▸ **Task item**
Only the lines below between the ones containing "obtain rfl := Except.ok.inj h" and "(R8, R19). -/", inclusive, are to be reproduced, each exactly as it stands.

▸ **Supplied data**
-- ==== Sys2Proof/Laws/Step.lean ====
section
/-! SUPPORT. What a command can do, said once: `exec` answers a next state, and that state is the completed one or one
of the two fault entries. -/

namespace Sys2Proof.Machine

theorem execMulx_equal (rd rs1 rs2 : RegNum) (s : State) :
    execMulx rd rd rs1 rs2 s = .next (s.raise .illegalCommand (encode (.mulx rd rd rs1 rs2))) := by
  simp [execMulx]

theorem execMulx_distinct {rd rd2 : RegNum} (h : rd ≠ rd2) (rs1 rs2 : RegNum) (s : State) :
    execMulx rd rd2 rs1 rs2 s = .next (s.completeTwo rd (slice (s.x rs1 * s.x rs2) 0 s.cfg.n) rd2
      (slice (s.x rs1 * s.x rs2) s.cfg.n s.cfg.n)) := by
  simp [execMulx, h, State.source]

theorem execDivmod_equal (rd rs1 rs2 : RegNum) (s : State) :
    execDivmod rd rd rs1 rs2 s = .next (s.raise .illegalCommand (encode (.divmod rd rd rs1 rs2))) := by
  simp [execDivmod]

theorem execDivmod_zero {rd rd2 : RegNum} (h : rd ≠ rd2) (rs1 : RegNum) {rs2 : RegNum} {s : State}
    (h0 : s.nativeSource rs2 = 0) :
    execDivmod rd rd2 rs1 rs2 s = .next (s.raise .divideByZero (encode (.divmod rd rd2 rs1 rs2))) := by
  simp [execDivmod, h, h0]

theorem execDivmod_nonzero {rd rd2 : RegNum} (h : rd ≠ rd2) (rs1 : RegNum) {rs2 : RegNum} {s : State}
    (h0 : s.nativeSource rs2 ≠ 0) :
    execDivmod rd rd2 rs1 rs2 s = .next (s.completeTwo rd (s.nativeSource rs1 / s.nativeSource rs2) rd2
      (s.nativeSource rs1 % s.nativeSource rs2)) := by
  simp [execDivmod, h, h0]

/-- The cases of one command: it completes and writes its destinations; its term has no legal word; it divides by
zero. -/
theorem exec_cases (i : Instr) (s : State) : ∃ t, exec i s = .next t ∧
    ((i.wellFormed = true ∧ Completed (destinations i) s t) ∨
     (i.wellFormed = false ∧ Raised 1 (encode i) s t) ∨
     (∃ rd rd2 rs1 rs2, i = .divmod rd rd2 rs1 rs2 ∧ rd ≠ rd2 ∧ s.nativeSource rs2 = 0 ∧
       Raised 2 (encode i) s t)) := by
  cases i with
  | add rd rs1 rs2 => exact ⟨_, rfl, .inl ⟨rfl, completed_completeOne s rd _⟩⟩
  | sub rd rs1 rs2 => exact ⟨_, rfl, .inl ⟨rfl, completed_completeOne s rd _⟩⟩
  | mul rd rs1 rs2 => exact ⟨_, rfl, .inl ⟨rfl, completed_completeOne s rd _⟩⟩
  | mulx rd rd2 rs1 rs2 =>
    by_cases h : rd = rd2
    · subst h
      exact ⟨_, execMulx_equal rd rs1 rs2 s, .inr (.inl ⟨by simp [Instr.wellFormed], raised_raise s .illegalCommand _⟩)⟩
    · exact ⟨_, execMulx_distinct h rs1 rs2 s, .inl ⟨by simp [Instr.wellFormed, h], completed_completeTwo s rd rd2 _ _⟩⟩
  | divmod rd rd2 rs1 rs2 =>
    by_cases h : rd = rd2
    · subst h
      exact ⟨_, execDivmod_equal rd rs1 rs2 s, .inr (.inl ⟨by simp [Instr.wellFormed], raised_raise s .illegalCommand _⟩)⟩
    · by_cases h0 : s.nativeSource rs2 = 0
      · exact ⟨_, execDivmod_zero h rs1 h0, .inr (.inr ⟨rd, rd2, rs1, rs2, rfl, h, h0, raised_raise s .divideByZero _⟩)⟩
      · exact ⟨_, execDivmod_nonzero h rs1 h0, .inl ⟨by simp [Instr.wellFormed, h], completed_completeTwo s rd rd2 _ _⟩⟩

theorem takeCommand_faulted {s : State} (h : s.faulted = true) (w : Word) : takeCommand w s = .next s := by
  simp [takeCommand, h]

theorem takeCommand_illegal {s : State} (h : s.faulted = false) {w : Word} {e : DecodeError}
    (hd : decode w = .error e) : takeCommand w s = .next (s.raise .illegalCommand w) := by
  simp [takeCommand, h, hd]

theorem takeCommand_legal {s : State} (h : s.faulted = false) {w : Word} {i : Instr} (hd : decode w = .ok i) :
    takeCommand w s = exec i s := by
  simp [takeCommand, h, hd]

theorem step_cons {s : State} {e : Event} {es : List Event} (h : s.inputs = e :: es) :
    step s = takeEvent e (s.withInputs es) := by
  simp [step, h]

theorem step_idle {s : State} (h : s.inputs = []) : step s = .next s := by
  simp [step, h]

end Sys2Proof.Machine
end

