theorem execDivmod_sameButLayout :
    NextSameButLayout (execDivmod rd rd2 rs1 rs2 s) (execDivmod rd rd2 rs1 rs2 s') := by
  have hb := h.nativeSource_eq rs2
  by_cases hd : rd = rd2
  · subst hd
    rw [execDivmod_equal, execDivmod_equal]
    exact (h.raise .illegalCommand _).next
  · by_cases h0 : s.nativeSource rs2 = 0
    · rw [execDivmod_zero hd rs1 h0, execDivmod_zero hd rs1 (hb ▸ h0)]
      exact (h.raise .divideByZero _).next
    · rw [execDivmod_nonzero hd rs1 h0, execDivmod_nonzero hd rs1 (hb ▸ h0), hb, h.nativeSource_eq rs1]
      exact (h.completeTwo rd _ rd2 _).next

theorem exec_sameButLayout (i : Instr) : NextSameButLayout (exec i s) (exec i s') := by
  cases i with
  | add rd rs1 rs2 => exact execAdd_sameButLayout h rd rs1 rs2
  | sub rd rs1 rs2 => exact execSub_sameButLayout h rd rs1 rs2
  | mul rd rs1 rs2 => exact execMul_sameButLayout h rd rs1 rs2
  | mulx rd rd2 rs1 rs2 => exact execMulx_sameButLayout h rd rd2 rs1 rs2
  | divmod rd rd2 rs1 rs2 => exact execDivmod_sameButLayout h rd rd2 rs1 rs2

/-- A presented word is discarded, refused or run in both of two such states, to the same effect (R78). -/
theorem takeCommand_sameButLayout (w : Word) : NextSameButLayout (takeCommand w s) (takeCommand w s') := by
  cases hf : s.faulted with
  | true =>
    rw [takeCommand_faulted hf, takeCommand_faulted (h.faulted_eq.trans hf)]
    exact h.next
  | false =>
    have hf' := h.faulted_eq.trans hf
    cases hd : decode w with
    | error e =>
      rw [takeCommand_illegal hf hd, takeCommand_illegal hf' hd]
      exact (h.raise .illegalCommand w).next
    | ok i =>
      rw [takeCommand_legal hf hd, takeCommand_legal hf' hd]
      exact exec_sameButLayout h i

end

/-- Settles O42: a presented word keeps `SameButLayout`, which fixes every status register but CONFIG. -/
theorem leafWidthAndLayoutAreInvisible : Obligations.LeafWidthAndLayoutAreInvisible := by
  intro s s' t w h ht
  obtain ⟨u, t', hu, ht', hsame⟩ := takeCommand_sameButLayout h w
  obtain rfl : t = u := Host.Outcome.next.inj (ht.symm.trans hu)
  exact ⟨t', ht', hsame, fun _ ha => hsame.status.csr_eq ha⟩

end Sys2Proof.Machine
end

section
/-! PROOFS. The state and who changes it (10_state.md): what a presented word can do, the fault latch, the command index,
the status words, the composite tree of a register, and registers that were never written. -/

/-! ### A decoded word is the word of its command (R56, R59) -/

namespace Sys2Proof

/-- What a word that decodes has: the fields of its command, and destinations that differ where R59 asks it. -/
theorem encode_and_wellFormed_of_decode {w : Word} {i : Instr} (h : decode w = .ok i) :
    encode i = w ∧ i.wellFormed = true := by
  unfold decode at h
  split_ifs at h with hzero hop hrd2 hop hrd2 hop hrd2 hop hrd hop hrd
  all_goals
    obtain rfl := Except.ok.inj h
    have hw := packR4_fields (not_not.mp hzero)
    rw [hop] at hw
  case neg | neg | neg =>
    rw [not_not.mp hrd2] at hw
    exact ⟨hw, rfl⟩
  case neg | neg => exact ⟨hw, bne_iff_ne.mpr fun h => hrd (congrArg fieldOf h)⟩

theorem encode_of_decode {w : Word} {i : Instr} (h : decode w = .ok i) : encode i = w :=
  (encode_and_wellFormed_of_decode h).1

theorem wellFormed_of_decode {w : Word} {i : Instr} (h : decode w = .ok i) : i.wellFormed = true :=
  (encode_and_wellFormed_of_decode h).2

end Sys2Proof

/-! ### Parameters (R7, R8) -/

namespace Sys2Proof

theorem NativeWidth.log2_le_six (w : NativeWidth) : w.log2 ≤ 6 := by cases w <;> decide

/-- Half a register is as wide as a part of its tree (R8, R19). -/
theorem Config.half_n {c : Config} {k : Nat} (hk : c.depth = k + 1) : c.n / 2 = Machine.widthAt c.wLeaf.bits k := by
  rw [c.n_eq, hk, Machine.widthAt_succ]
  omega

end Sys2Proof

/-! ### What a presented word can do -/

namespace Sys2Proof.Machine

/-- What the block may do with a presented word, by the order of R62 and R94. -/
inductive CommandOutcome (w : Word) (s t : State) : Prop where
  /-- The block is faulted and discards the word (R96). -/
  | discarded (hfaulted : s.faulted = true) (hsame : t = s)
  /-- The word is illegal and raises ILLEGAL_COMMAND (R90). -/
  | illegal (hfaulted : s.faulted = false) (e : DecodeError) (hdecode : decode w = .error e) (hraised : Raised 1 w s t)
  /-- The word's command completes (R62). -/
  | completes (hfaulted : s.faulted = false) (i : Instr) (hdecode : decode w = .ok i)
      (hcompleted : Completed (destinations i) s t)
  /-- The word is a DIVMOD whose divisor is 0, and raises DIVIDE_BY_ZERO (R87). -/
  | dividesByZero (hfaulted : s.faulted = false) (rd rd2 rs1 rs2 : RegNum)
      (hdecode : decode w = .ok (.divmod rd rd2 rs1 rs2)) (hzero : s.nativeSource rs2 = 0) (hraised : Raised 2 w s t)

theorem takeCommand_answers (w : Word) (s : State) : ∃ t, takeCommand w s = .next t ∧ CommandOutcome w s t := by
  cases hf : s.faulted with
  | true => exact ⟨s, takeCommand_faulted hf w, .discarded hf rfl⟩
  | false =>
    cases hd : decode w with
    | error e => exact ⟨_, takeCommand_illegal hf hd, .illegal hf e hd (raised_raise s .illegalCommand w)⟩
    | ok i =>
      rw [takeCommand_legal hf hd]
      have hencode := encode_of_decode hd
      obtain ⟨t, hexec, ⟨-, hc⟩ | ⟨hill, -⟩ | ⟨rd, rd2, rs1, rs2, rfl, -, hzero, hr⟩⟩ := exec_cases i s
      · exact ⟨t, hexec, .completes hf i hd hc⟩
      · rw [wellFormed_of_decode hd] at hill
        cases hill
      · exact ⟨t, hexec, .dividesByZero hf rd rd2 rs1 rs2 hd hzero (hencode ▸ hr)⟩

theorem takeCommand_outcome {w : Word} {s t : State} (h : takeCommand w s = .next t) : CommandOutcome w s t := by
  obtain ⟨u, hu, hout⟩ := takeCommand_answers w s
  obtain rfl : t = u := Host.Outcome.next.inj (h.symm.trans hu)
  exact hout

/-! ### The fault latch (R27, R29, R30, R95) -/

section latch

variable {w : Word} {s t : State}

theorem SameStatus.refl (s : State) : SameStatus s s := ⟨rfl, rfl, rfl, rfl, rfl⟩

/-- The invariant speaks of the status registers alone. -/
theorem SameStatus.latchInv (h : SameStatus s t) (hs : LatchInv s) : LatchInv t := by
  obtain ⟨hci, hfaulted, hcause, hfaultCi, hfaultCmd⟩ := h
  simpa only [LatchInv, hci, hfaulted, hcause, hfaultCi, hfaultCmd] using hs

/-- A state that is not faulted meets the invariant where the three registers of the latch read 0. -/
theorem latchInv_of_clear (hfaulted : s.faulted = false) (hcause : s.cause = 0) (hfaultCi : s.faultCi = 0)
    (hfaultCmd : s.faultCmd = 0) : LatchInv s :=
  ⟨fun _ => ⟨hcause, hfaultCi, hfaultCmd⟩, fun h => Bool.noConfusion (hfaulted.symm.trans h)⟩

theorem Completed.latchInv {ds : List RegNum} (h : Completed ds s t) (hf : s.faulted = false) (hs : LatchInv s) :
    LatchInv t := by
  obtain ⟨-, -, -, hfaulted, hcause, hfaultCi, hfaultCmd, -⟩ := h
  obtain ⟨hclear, -⟩ := hs
  obtain ⟨hcause0, hfaultCi0, hfaultCmd0⟩ := hclear hf
  exact latchInv_of_clear (hfaulted.trans hf) (hcause.trans hcause0) (hfaultCi.trans hfaultCi0)
    (hfaultCmd.trans hfaultCmd0)

/-- A fault entry meets the invariant where its cause fits its word (R89). -/
theorem Raised.latchInv {code : BitVec 4} (h : Raised code w s t)
    (hcode : (code = 1 ∧ ∃ e, decode w = .error e) ∨
      (code = 2 ∧ ∃ rd rd2 rs1 rs2, decode w = .ok (.divmod rd rd2 rs1 rs2))) : LatchInv t := by
  obtain ⟨hfaulted, hcause, hfaultCi, hfaultCmd, hci, -, -⟩ := h
  refine ⟨fun hf => Bool.noConfusion (hfaulted.symm.trans hf), fun _ => ⟨hfaultCi.trans hci.symm, ?_⟩⟩
  rwa [hcause, hfaultCmd]

theorem CommandOutcome.latchInv (h : CommandOutcome w s t) (hs : LatchInv s) : LatchInv t := by
  cases h with
  | discarded _ hsame => rwa [hsame]
  | illegal _ e hdecode hraised => exact hraised.latchInv (.inl ⟨rfl, e, hdecode⟩)
  | completes hf _ _ hcompleted => exact hcompleted.latchInv hf hs
  | dividesByZero _ rd rd2 rs1 rs2 hdecode _ hraised => exact hraised.latchInv (.inr ⟨rfl, rd, rd2, rs1, rs2, hdecode⟩)

theorem takeEvent_latchInv {e : Event} (h : takeEvent e s = .next t) (hs : LatchInv s) : LatchInv t := by
  cases e with
  | command w => exact (takeCommand_outcome h).latchInv hs
  | hostWriteReg | hostReadReg | hostReadCsr =>
    obtain rfl := Host.Outcome.next.inj h
    exact SameStatus.latchInv (SameStatus.refl s) hs
  | reset =>
    obtain rfl := Host.Outcome.next.inj h
    exact latchInv_of_clear rfl rfl rfl rfl

end latch

/-- Settles O48: a step is idle or takes one input, and every input keeps the invariant. -/
theorem latchInvariantKept : Obligations.LatchInvariantKept := by
  intro s t hs h
  cases hin : s.inputs with
  | nil =>
    obtain rfl := Host.Outcome.next.inj ((step_idle hin).symm.trans h)
    exact hs
  | cons e es => exact takeEvent_latchInv ((step_cons hin).symm.trans h) (SameStatus.latchInv (SameStatus.refl s) hs)

/-- Settles O49: right after reset the block is not faulted and the latch is clear. -/
theorem latchInvariantAtReset : Obligations.LatchInvariantAtReset := fun _ => latchInv_of_clear rfl rfl rfl rfl

/-! ### The command index (R23, R24) -/

theorem CommandOutcome.ci {w : Word} {s t : State} (h : CommandOutcome w s t) :
    (t.faulted = false ∧ t.ci = s.ci + 1) ∨ (t.faulted = true ∧ t.ci = s.ci) := by
  cases h with
  | discarded hf hsame => exact .inr ⟨hsame ▸ hf, hsame ▸ rfl⟩
  | completes hf _ _ hcompleted =>
    obtain ⟨hci, -, -, hfaulted, -⟩ := hcompleted
    exact .inl ⟨hfaulted.trans hf, hci⟩
  | illegal _ _ _ hraised | dividesByZero _ _ _ _ _ _ _ hraised =>
    obtain ⟨hfaulted, -, -, -, hci, -⟩ := hraised
    exact .inr ⟨hfaulted, hci⟩

/-- Settles O9, by the two ways a presented word may end and by what each port operation leaves. -/
theorem commandIndexCounts : Obligations.CommandIndexCounts := by
  refine ⟨fun s t w h => ?_, fun s t e h => ?_⟩
  · obtain ⟨hf, hci⟩ | ⟨hf, hci⟩ := (takeCommand_outcome h).ci
    · simp [hf, hci, BitVec.toNat_add]
    · simp [hf, hci]
  · cases e with
    | command w => exact ⟨fun hreset => Event.noConfusion hreset, fun _ hne => absurd rfl (hne w)⟩
    | hostWriteReg | hostReadReg | hostReadCsr | reset =>
      obtain rfl := Host.Outcome.next.inj h
      simp

/-! ### Who changes a register, a mark or a status register (R21, R26, R49) -/

section writers

variable {w : Word} {s t : State} {r : RegNum}

theorem SameRegsBut.mem_of_ne {ds : List RegNum} (h : SameRegsBut ds s t)
    (hne : t.x r ≠ s.x r ∨ t.mark r ≠ s.mark r) : r ∈ ds := by
  by_contra hr
  obtain ⟨hx, hmark⟩ := h r hr
  exact hne.elim (· hx) (· hmark)

theorem sameRegsBut_hostWriteReg (s : State) (r : RegNum) (v : Nat) : SameRegsBut [r] s (s.hostWriteReg r v) := by
  intro q hq
  simp only [List.mem_singleton] at hq
  simp [State.hostWriteReg, State.x_writeReg, State.mark_writeReg, hq]

theorem CommandOutcome.cfg_eq (h : CommandOutcome w s t) : t.cfg = s.cfg := by
  cases h with
  | discarded _ hsame => rw [hsame]
  | completes _ _ _ hcompleted =>
    obtain ⟨-, -, -, -, -, -, -, hcfg, -⟩ := hcompleted
    exact hcfg
  | illegal _ _ _ hraised | dividesByZero _ _ _ _ _ _ _ hraised =>
    obtain ⟨-, -, -, -, -, -, hcfg, -⟩ := hraised
    exact hcfg

/-- A presented word changes a register or its mark only where its command names it and completes (R62, R95). -/
theorem CommandOutcome.writer_of_ne (h : CommandOutcome w s t) (hne : t.x r ≠ s.x r ∨ t.mark r ≠ s.mark r) :
    ∃ i, s.faulted = false ∧ decode w = .ok i ∧ r ∈ destinations i ∧ t.faulted = false := by
  cases h with
  | discarded _ hsame =>
    subst hsame
    simp at hne
  | completes hf i hdecode hcompleted =>
    obtain ⟨-, -, hregs, hfaulted, -⟩ := hcompleted
    exact ⟨i, hf, hdecode, hregs.mem_of_ne hne, hfaulted.trans hf⟩
  | illegal _ _ _ hraised | dividesByZero _ _ _ _ _ _ _ hraised =>
    obtain ⟨-, -, -, -, -, hregs, -⟩ := hraised
    exact absurd (hregs.mem_of_ne hne) List.not_mem_nil

/-- A faulted block discards the word, so one that changes a status register was taken while not faulted (R96). -/
theorem CommandOutcome.not_faulted_of_not_sameStatus (h : CommandOutcome w s t) (hne : ¬ SameStatus s t) :
    s.faulted = false := by
  cases h with
  | discarded _ hsame => exact absurd (hsame ▸ SameStatus.refl s) hne
  | illegal hf | completes hf | dividesByZero hf => exact hf

end writers

/-- Settles O11, input by input. -/
theorem registersAndStatusChangeOnlyByTheirWriters : Obligations.RegistersAndStatusChangeOnlyByTheirWriters := by
  intro s t e h
  cases e with
  | command w =>
    have hout := takeCommand_outcome h
    refine ⟨fun r hne => ?_, fun hne => .inr ⟨w, rfl, hout.not_faulted_of_not_sameStatus hne⟩, hout.cfg_eq⟩
    obtain ⟨i, hi⟩ := hout.writer_of_ne hne
    exact .inr (.inr ⟨w, i, rfl, hi⟩)
  | hostWriteReg q v =>
    obtain rfl := Host.Outcome.next.inj h
    refine ⟨fun r hne => ?_, fun hne => absurd (SameStatus.refl s) hne, rfl⟩
    obtain rfl := List.mem_singleton.mp ((sameRegsBut_hostWriteReg s q v).mem_of_ne hne)
    exact .inr (.inl ⟨v, rfl⟩)
  | hostReadReg | hostReadCsr =>
    obtain rfl := Host.Outcome.next.inj h
    exact ⟨fun r hne => by simp at hne, fun hne => absurd (SameStatus.refl s) hne, rfl⟩
  | reset =>
    obtain rfl := Host.Outcome.next.inj h
    exact ⟨fun _ _ => .inl rfl, fun _ => .inl rfl, s.takeReset_cfg⟩

/-! ### The words of STATUS and CONFIG (R27, R31, R36) -/

theorem State.csr_status (s : State) : s.csr 0x00#8 = s.status := rfl

theorem State.csr_config (s : State) : s.csr 0x04#8 = configWord s.cfg := rfl

/-- Appending bit vectors is placing one above the other. -/
theorem toNat_append {m n : Nat} (a : BitVec m) (b : BitVec n) : (a ++ b).toNat = a.toNat * 2 ^ n + b.toNat := by
  rw [BitVec.toNat_append, ← Nat.shiftLeft_add_eq_or_of_lt b.isLt, Nat.shiftLeft_eq]

theorem State.status_toNat (s : State) : s.status.toNat = s.cause.toNat * 2 ^ 4 + s.faulted.toNat := by
  simp only [State.status, toNat_append, BitVec.toNat_ofNat, BitVec.toNat_ofBool]
  omega

/-- Settles O2, from the value of STATUS as a number. -/
theorem statusWordLayout : Obligations.StatusWordLayout := by
  intro s
  have hcause := s.cause.isLt
  have hfaulted := s.faulted.toNat_lt
  have hbit : slice s.status.toNat 0 1 = s.faulted.toNat := by
    rw [slice, s.status_toNat]
    omega
  rw [s.csr_status, hbit]
  refine ⟨rfl, ?_, ?_, ?_, by simp [State.faultOut]⟩
  all_goals
    rw [slice, s.status_toNat]
    omega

▸ **Result for this exercise**
    obtain rfl := Except.ok.inj h
    have hw := packR4_fields (not_not.mp hzero)
    rw [hop] at hw
  case neg | neg | neg =>
    rw [not_not.mp hrd2] at hw
    exact ⟨hw, rfl⟩
  case neg | neg => exact ⟨hw, bne_iff_ne.mpr fun h => hrd (congrArg fieldOf h)⟩

theorem encode_of_decode {w : Word} {i : Instr} (h : decode w = .ok i) : encode i = w :=
  (encode_and_wellFormed_of_decode h).1

theorem wellFormed_of_decode {w : Word} {i : Instr} (h : decode w = .ok i) : i.wellFormed = true :=
  (encode_and_wellFormed_of_decode h).2

end Sys2Proof

/-! ### Parameters (R7, R8) -/

namespace Sys2Proof

theorem NativeWidth.log2_le_six (w : NativeWidth) : w.log2 ≤ 6 := by cases w <;> decide

/-- Half a register is as wide as a part of its tree (R8, R19). -/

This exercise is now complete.